Department of Psychology, University of California, Berkeley.
J Exp Psychol Learn Mem Cogn. 2013 Sep;39(5):1473-90. doi: 10.1037/a0032397. Epub 2013 Apr 22.
Errors in detecting randomness are often explained in terms of biases and misconceptions. We propose and provide evidence for an account that characterizes the contribution of the inherent statistical difficulty of the task. Our account is based on a Bayesian statistical analysis, focusing on the fact that a random process is a special case of systematic processes, meaning that the hypothesis of randomness is nested within the hypothesis of systematicity. This analysis shows that randomly generated outcomes are still reasonably likely to have come from a systematic process and are thus only weakly diagnostic of a random process. We tested this account through 3 experiments. Experiments 1 and 2 showed that the low accuracy in judging whether a sequence of coin flips is random (or biased toward heads or tails) is due to the weak evidence provided by random sequences. While randomness judgments were less accurate than judgments involving non-nested hypotheses in the same task domain, this difference disappeared once the strength of the available evidence was equated. Experiment 3 extended this finding to assessing whether a sequence was random or exhibited sequential dependence, showing that the distribution of statistical evidence has an effect that complements known misconceptions.

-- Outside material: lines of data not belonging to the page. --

-- ==== Sys2Proof/Tests/Slice0.lean ====
section
/-! SUPPORT. Tests: words written out from the encoding (R39, R46, R48) decode to their instructions,
ill-formed terms are refused, single steps give the manual's results, and for each statement a state that
meets its hypotheses. -/

namespace Sys2Proof.Tests

open Sys2Proof Sys2Proof.Machine

-- One theorem after another: in parallel the kernel's evaluations need a stack each.
set_option Elab.async false

/-! ### Decoding

Each word is its base word with the immediate or extended word above it: LEN, U, OP, guard, D, A, B, C,
F.fn and the kind bits at the places R39 gives them, with the OP of the grid of R46. -/

def controlWords : List (Nat × Instr) := [
  (0x6808, .nop { guard := .on false 3 }),
  (0x13810, .exit { guard := .on true 9 }),
  (0x40002000000000781D, .bra { len := .w96, u := true, guard := .on true 3, fn := 0x2, imm := 0x40 }),
  (0x10000020007824, .brx { u := true, guard := .on true 3, a := 2, fn := 0x1 }),
  (0x10000000000000010782D, .call { len := .w96, u := true, guard := .on true 3, d := 1, imm := 0x10000 }),
  (0x10000002020782C, .callI { u := true, guard := .on true 3, d := 2, a := 2, fn := 0x10 }),
  (0x80007834, .ret { u := true, guard := .on true 3, a := 8 }),
  (0x60000000000000000000783D, .loop { len := .w96, u := true, guard := .on true 3, imm := 0x60000000 }),
  (0x180010000010000041, .dpush { len := .w96, a := 1, fn := 0x1, imm := 0x18 }),
  (0x20000000000044, .delse { u := true, fn := 0x2 }),
  (0x30000000000044, .dpop { u := true, fn := 0x3 }),
  (0x2000004020000048, .repack { a := 2, b := 4, ka := true }),
  (0x50000054, .unpack { u := true, a := 5 }),
  (0x1043000000000000005D, .setfmt { len := .w96, u := true, imm := 0x1043 }),
  (0x64, .yield { u := true }),
  (0x280000000000000006D, .sleep { len := .w96, u := true, imm := 0x280 }),
  (0x80107874, .movs { u := true, guard := .on true 3, d := 1, a := 8 }),
  (0x10000040A06870, .movsw { guard := .on false 3, d := 10, a := 4, fn := 0x1 }),
  (0x10000000007878, .leader { guard := .on true 3, fn := 0x1 })]

def integerWords : List (Nat × Instr) := [
  (0x2020000080806880, .mov { guard := .on false 3, d := 8, a := 8, ka := true, fn := 0x2 }),
  (0x12000000200030000000407886, .movi { len := .w128, u := true, guard := .on true 3, d := 4, fn := 0x3, imm := 0x1200000020 }),
  (0x601080C080206888, .sel { guard := .on false 3, d := 2, a := 8, b := 12, c := 8, ka := true, kb := true, fn := 0x1 }),
  (0x603000C0C0C07890, .iadd { guard := .on true 3, d := 12, a := 12, b := 12, ka := true, kb := true, fn := 0x3 }),
  (0x6020A040A0206898, .iaddc { guard := .on false 3, d := 2, a := 10, b := 4, c := 10, ka := true, kb := true, fn := 0x2 }),
  (0x60100040C0C078A0, .isub { guard := .on true 3, d := 12, a := 12, b := 4, ka := true, kb := true, fn := 0x1 }),
  (0x6020C020802068A8, .isubb { guard := .on false 3, d := 2, a := 8, b := 2, c := 12, ka := true, kb := true, fn := 0x2 }),
  (0x60200020402078B0, .imul { guard := .on true 3, d := 2, a := 4, b := 2, ka := true, kb := true, fn := 0x2 }),
  (0x602000C0402078B8, .imulh { guard := .on true 3, d := 2, a := 4, b := 12, ka := true, kb := true, fn := 0x2 }),
  (0xE020C0A020C068C0, .imad { guard := .on false 3, d := 12, a := 2, b := 10, c := 12, ka := true, kb := true, kc := true, fn := 0x2 }),
  (0x601080A0C08068C8, .imadw { guard := .on false 3, d := 8, a := 12, b := 10, c := 8, ka := true, kb := true, fn := 0x1 }),
  (0x20200000202078D0, .iabs { guard := .on true 3, d := 2, a := 2, ka := true, fn := 0x2 }),
  (0x2020000080C078D8, .ineg { guard := .on true 3, d := 12, a := 8, ka := true, fn := 0x2 }),
  (0x60200010C04068E0, .imin { guard := .on false 3, d := 4, a := 12, b := 1, ka := true, kb := true, fn := 0x2 }),
  (0x601000A0C0A078E8, .imax { guard := .on true 3, d := 10, a := 12, b := 10, ka := true, kb := true, fn := 0x1 }),
  (0x62000040808068F0, .icmp { guard := .on false 3, d := 8, a := 8, b := 4, ka := true, kb := true, fn := 0x20 }),
  (0x680000A080C068F8, .lea { guard := .on false 3, d := 12, a := 8, b := 10, ka := true, kb := true, fn := 0x80 }),
  (0x602000A0C0C07900, .and { guard := .on true 3, d := 12, a := 12, b := 10, ka := true, kb := true, fn := 0x2 }),
  (0x602000C0C0806908, .or { guard := .on false 3, d := 8, a := 12, b := 12, ka := true, kb := true, fn := 0x2 }),
  (0x603000C080207910, .xor { guard := .on true 3, d := 2, a := 8, b := 12, ka := true, kb := true, fn := 0x3 }),
  (0x2020000040C07918, .not { guard := .on true 3, d := 12, a := 4, ka := true, fn := 0x2 }),
  (0x6200C04040207920, .btab { guard := .on true 3, d := 2, a := 4, b := 4, c := 12, ka := true, kb := true, fn := 0x20 }),
  (0x60200040A0206928, .shl { guard := .on false 3, d := 2, a := 10, b := 4, ka := true, kb := true, fn := 0x2 }),
  (0x6010008040C07930, .shr { guard := .on true 3, d := 12, a := 4, b := 8, ka := true, kb := true, fn := 0x1 }),
  (0x601000C010106938, .sha { guard := .on false 3, d := 1, a := 1, b := 12, ka := true, kb := true, fn := 0x1 }),
  (0x601000A080107940, .rot { guard := .on true 3, d := 1, a := 8, b := 10, ka := true, kb := true, fn := 0x1 }),
  (0x601000A0C0807948, .bfx { guard := .on true 3, d := 8, a := 12, b := 10, ka := true, kb := true, fn := 0x1 }),
  (0x1603000C010A06951, .bfi { len := .w96, guard := .on false 3, d := 10, a := 1, b := 12, ka := true, kb := true, fn := 0x3, imm := 0x1 }),
  (0x2030000080C07958, .popc { guard := .on true 3, d := 12, a := 8, ka := true, fn := 0x3 }),
  (0x2020000040207960, .clz { guard := .on true 3, d := 2, a := 4, ka := true, fn := 0x2 }),
  (0x2030000010806968, .brev { guard := .on false 3, d := 8, a := 1, ka := true, fn := 0x3 }),
  (0xE0008020C0A07970, .bysel { guard := .on true 3, d := 10, a := 12, b := 2, c := 8, ka := true, kb := true, kc := true }),
  (0xE40080C040206978, .dot4 { guard := .on false 3, d := 2, a := 4, b := 12, c := 8, ka := true, kb := true, kc := true, fn := 0x40 })]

检测随机性错误通常可以用偏见和误解来解释。我们提出并提供了一种解释,这种解释可以描述任务固有的统计难度的贡献。我们的解释是基于贝叶斯统计分析,重点是随机过程是系统过程的特殊情况,这意味着随机性假设嵌套在系统性假设中。这种分析表明,随机生成的结果仍然很有可能来自系统过程,因此对随机过程的诊断性很弱。我们通过 3 个实验来检验这个解释。实验 1 和实验 2 表明,判断硬币投掷序列是否随机(或偏向正面或反面)的准确性较低,是因为随机序列提供的证据较弱。虽然在同一任务领域中,随机判断的准确性低于涉及非嵌套假设的判断,但一旦可用证据的强度相等,这种差异就会消失。实验 3 将这一发现扩展到评估序列是否随机或表现出序列依赖性,表明统计证据的分布具有与已知误解互补的效果。